Dawid szybko wyjechał przez bramę. Nie miał najmniejszych wątpliwości, że Doeg go zobaczył i poznał. Może jego ludzie przyszli tam z jakimiś sprawami, lecz on prawdopodobnie tylko szpiegował dla króla. W każdym wypadku doniesie o tym Saulowi. Dawid musi uciekać jak najszybciej. Teraz przyszło mu do głowy, że nie może już jechać na południowy zachód. Doeg na pewno się dowie, że dostał taką wskazówkę. Wtedy pomyślał o Samuelu: „Pan żąda posłuszeństwa”. Zapytał Pana, dokąd powinien się udać, i Pan mu odpowiedział. Teraz pozostawał tylko jeden kierunek – południowy zachód.

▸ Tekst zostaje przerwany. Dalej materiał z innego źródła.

-- ==== Sys2Proof/Decode.lean ====
section
/-! DEFINITION. Encodings: format tags and sizes (R81, R82), register numbers and widths (R22), the fields of a
raw pixel (R83), command words (R90), the decoder, and after it the encoder. -/

namespace Sys2Proof

/-! ## Formats -/

/-- The tag of a format, the value FMT holds (R81). -/
def Format.tag : Format → Word
  | .i1 => 0
  | .i4 => 1
  | .i8 => 2
  | .ia4 => 3
  | .ia8 => 4
  | .ia16 => 5
  | .ci4 => 6
  | .ci8 => 7
  | .rgba16 => 8
  | .rgba32 => 9

/-- The format a tag names; all 32 bits are compared, and every value of 10 or more names none (R81, R86). -/
def Format.ofTag (t : Word) : Option Format :=
  match t.toNat with
  | 0 => some .i1
  | 1 => some .i4
  | 2 => some .i8
  | 3 => some .ia4
  | 4 => some .ia8
  | 5 => some .ia16
  | 6 => some .ci4
  | 7 => some .ci8
  | 8 => some .rgba16
  | 9 => some .rgba32
  | _ => none

/-- `bits(fmt)`: the number of bits one pixel occupies in SRC (R82). -/
def Format.bits : Format → Nat
  | .i1 => 1
  | .i4 => 4
  | .i8 => 8
  | .ia4 => 4
  | .ia8 => 8
  | .ia16 => 16
  | .ci4 => 4
  | .ci8 => 8
  | .rgba16 => 16
  | .rgba32 => 32

/-- `nb = max(1, bits / 8)`: the number of bytes fetched for one pixel (R55, R82). -/
def Format.bytes (f : Format) : Nat := max 1 (f.bits / 8)

/-- `ppb`: the number of pixels that share one byte (R82). -/
def Format.pixelsPerByte (f : Format) : Nat := max 1 (8 / f.bits)

/-- CI4 and CI8, which need the palette the block does not have: `PALETTE_PRESENT` is false, hardwired (R7, R140). -/
def Format.isPalette : Format → Bool
  | .ci4 => true
  | .ci8 => true
  | .i1 => false
  | .i4 => false
  | .i8 => false
  | .ia4 => false
  | .ia8 => false
  | .ia16 => false
  | .rgba16 => false
  | .rgba32 => false

/-! ## Registers -/

/-- The register of a number; a number above 11 "does not exist" (R22, R23). -/
def Reg.ofNumber : Nat → Option Reg
  | 0 => some .fmt
  | 1 => some .width
  | 2 => some .height
  | 3 => some .offset
  | 4 => some .srcLen
  | 5 => some .color
  | 6 => some .packed
  | 7 => some .cmd
  | 8 => some .status
  | 9 => some .dstLen
  | 10 => some .outWidth
  | 11 => some .outHeight
  | _ => none

/-- The width of a register in bits, on a block whose addresses have `addrW` bits (R7, R22). -/
def Reg.bits (addrW : Nat) : Reg → Nat
  | .fmt => 32
  | .width => 32
  | .height => 32
  | .offset => addrW
  | .srcLen => addrW
  | .color => 32
  | .packed => 32
  | .cmd => 32
  | .status => 32
  | .dstLen => Config.dstW
  | .outWidth => 32
  | .outHeight => 32

/-! ## The decoder -/

/-- Which register a row's `match` and `mask` are applied to (R97, "selector"). -/
inductive Selector where
  | fmt
  | cmd
deriving DecidableEq, Repr

/-- An instruction as bits: the 32-bit value of the selector's register and, for a pixel, the raw pixel value,
zero-extended to 32 bits (R80, R97). A command has no operand bits and `raw` is 0 (R91). -/
structure Encoded where
  selector : Selector
  word : Word
  raw : Word
deriving DecidableEq, Repr

/-- Why bits are no instruction. -/
inductive DecodeError where
  /-- The value is none of the seven command words (R92). -/
  | illegalCommand (c : Word)
  /-- The tag is outside the closed set (R86). -/
  | unsupportedFormat (t : Word)
  /-- The raw value has a bit above the width of its format, which `Fetch` never gives (R57). -/
  | rawTooWide (f : Format) (raw : Word)
  /-- Operand bits beside a command word, which has none (R91). -/
  | commandOperand (raw : Word)
deriving DecidableEq, Repr

/-- The fields of a raw pixel value, by format (R83). -/
def decodePixel (f : Format) (raw : Word) : Instr :=
  match f with
  | .i1 => .i1 (raw.extractLsb' 0 1)
  | .i4 => .i4 (raw.extractLsb' 0 4)
  | .i8 => .i8 (raw.extractLsb' 0 8)
  | .ia4 => .ia4 (raw.extractLsb' 1 3) (raw.extractLsb' 0 1)
  | .ia8 => .ia8 (raw.extractLsb' 4 4) (raw.extractLsb' 0 4)
  | .ia16 => .ia16 (raw.extractLsb' 8 8) (raw.extractLsb' 0 8)
  | .ci4 => .ci4 (raw.extractLsb' 0 4)
  | .ci8 => .ci8 (raw.extractLsb' 0 8)
  | .rgba16 =>
    .rgba16 (raw.extractLsb' 11 5) (raw.extractLsb' 6 5) (raw.extractLsb' 1 5) (raw.extractLsb' 0 1)
  | .rgba32 =>
    .rgba32 (raw.extractLsb' 24 8) (raw.extractLsb' 16 8) (raw.extractLsb' 8 8) (raw.extractLsb' 0 8)

/-- The command of a value written to CMD; all 32 bits are compared, and every value but 1 to 7 is no command
(R90, R92). -/
def decodeCommand (c : Word) : Option Instr :=
  match c.toNat with
  | 1 => some .decode
  | 2 => some .decodeWindow
  | 3 => some .colorFromU32
  | 4 => some .colorFromU16
  | 5 => some .colorToU32
  | 6 => some .colorToU16
  | 7 => some .colorRgb
  | _ => none

/-- The decoder of R97: total on any bits, rejecting by name. -/
def decode (e : Encoded) : Except DecodeError Instr :=
  match e.selector with
  | .cmd =>
    match decodeCommand e.word with
    | none => .error (.illegalCommand e.word)
    | some i => if e.raw = 0 then .ok i else .error (.commandOperand e.raw)
  | .fmt =>
    match Format.ofTag e.word with
    | none => .error (.unsupportedFormat e.word)
    | some f =>
      if e.raw.toNat < 2 ^ f.bits then .ok (decodePixel f e.raw) else .error (.rawTooWide f e.raw)

/-! ## The encoder -/

/-- The bits of an instruction, written from the tables of R81, R83 and R90. -/
def encode : Instr → Encoded
  | .i1 i => ⟨.fmt, 0x00000000, i.setWidth 32⟩
  | .i4 i => ⟨.fmt, 0x00000001, i.setWidth 32⟩
  | .i8 i => ⟨.fmt, 0x00000002, i.setWidth 32⟩
  | .ia4 i a => ⟨.fmt, 0x00000003, (i ++ a).setWidth 32⟩
  | .ia8 i a => ⟨.fmt, 0x00000004, (i ++ a).setWidth 32⟩
  | .ia16 i a => ⟨.fmt, 0x00000005, (i ++ a).setWidth 32⟩
  | .ci4 n => ⟨.fmt, 0x00000006, n.setWidth 32⟩
  | .ci8 n => ⟨.fmt, 0x00000007, n.setWidth 32⟩
  | .rgba16 r g b a => ⟨.fmt, 0x00000008, (r ++ g ++ b ++ a).setWidth 32⟩
  | .rgba32 r g b a => ⟨.fmt, 0x00000009, (r ++ g ++ b ++ a).setWidth 32⟩
  | .decode => ⟨.cmd, 0x00000001, 0⟩
  | .decodeWindow => ⟨.cmd, 0x00000002, 0⟩
  | .colorFromU32 => ⟨.cmd, 0x00000003, 0⟩
  | .colorFromU16 => ⟨.cmd, 0x00000004, 0⟩
  | .colorToU32 => ⟨.cmd, 0x00000005, 0⟩
  | .colorToU16 => ⟨.cmd, 0x00000006, 0⟩
  | .colorRgb => ⟨.cmd, 0x00000007, 0⟩

/-! ## The opcode table's own numbering of bits -/

/-- The bits of an instruction as the opcode table numbers them: the selector's 32-bit value first (bits 31 to 0),
then the raw pixel, to which the table gives no bits (bits 63 to 32). -/
def Encoded.ofTableWord (sel : Selector) (w : Nat) : Encoded :=
  ⟨sel, BitVec.ofNat 32 w, BitVec.ofNat 32 (w / 2 ^ 32)⟩

/-- The instruction the decoder reads from a table word. The table's numbers 1 to 7 are both tags and command
words, told apart by the row's selector, which the arguments do not carry: a row of 16 bits or fewer is a pixel;
a longer one is a command if it is one, else a pixel (log 5). -/
def decodeTableWord (nbits w : Nat) : Option Instr :=
  if nbits ≤ 16 then (decode (Encoded.ofTableWord .fmt w)).toOption
  else
    match decode (Encoded.ofTableWord .cmd w) with
    | .ok i => some i
    | .error _ => (decode (Encoded.ofTableWord .fmt w)).toOption

end Sys2Proof
end

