-- ==== Sys2Proof/Machine/Intensity.lean ====
section
/-! DEFINITION. The intensity formats I1, I4 and I8: an opaque grey (R110 to R115). -/

namespace Sys2Proof.Machine

/-- `Unpack(I1, raw)`: a set bit is opaque white, a clear one opaque black (R110). -/
def unpackI1 (i : BitVec 1) : Color := grey (lut1 i) 0xFF

/-- `Unpack(I4, raw)`: the nibble shifted left by 4, alpha 0xFF (R111). -/
def unpackI4 (i : BitVec 4) : Color := grey (shl4 i) 0xFF

/-- `Unpack(I8, raw)`: the byte itself, alpha 0xFF (R112). -/
def unpackI8 (i : BitVec 8) : Color := grey i 0xFF

/-- One I1 pixel (R110, R194). -/
def execI1 (i : BitVec 1) (s : State) : Host.Outcome State Fault Refusal :=
  storePixel .i1 (unpackI1 i) (unpackI1 0) s

/-- One I4 pixel (R111, R194). -/
def execI4 (i : BitVec 4) (s : State) : Host.Outcome State Fault Refusal :=
  storePixel .i4 (unpackI4 i) (unpackI4 0) s

/-- One I8 pixel (R112, R194). -/
def execI8 (i : BitVec 8) (s : State) : Host.Outcome State Fault Refusal :=
  storePixel .i8 (unpackI8 i) (unpackI8 0) s

end Sys2Proof.Machine
end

Jechał aż do późnego wieczora. Zatrzymał się tuż przed oazą Marut. Choć bardzo chciało mu się pić, nie odważył się zbliżyć do studni przed zapadnięciem zmroku.

W godzinę po zachodzie słońca wjechał do oazy. Nie było księżyca, ale znalazł studnię, ostrożnie opuścił wiadro i wyciągnął. Pił, dopóki nie mógł już zmieścić ani kropli, i oddał wiadro z wodą osłowi. Potem pojechał dalej przez noc, zawsze kierując się na południowy zachód.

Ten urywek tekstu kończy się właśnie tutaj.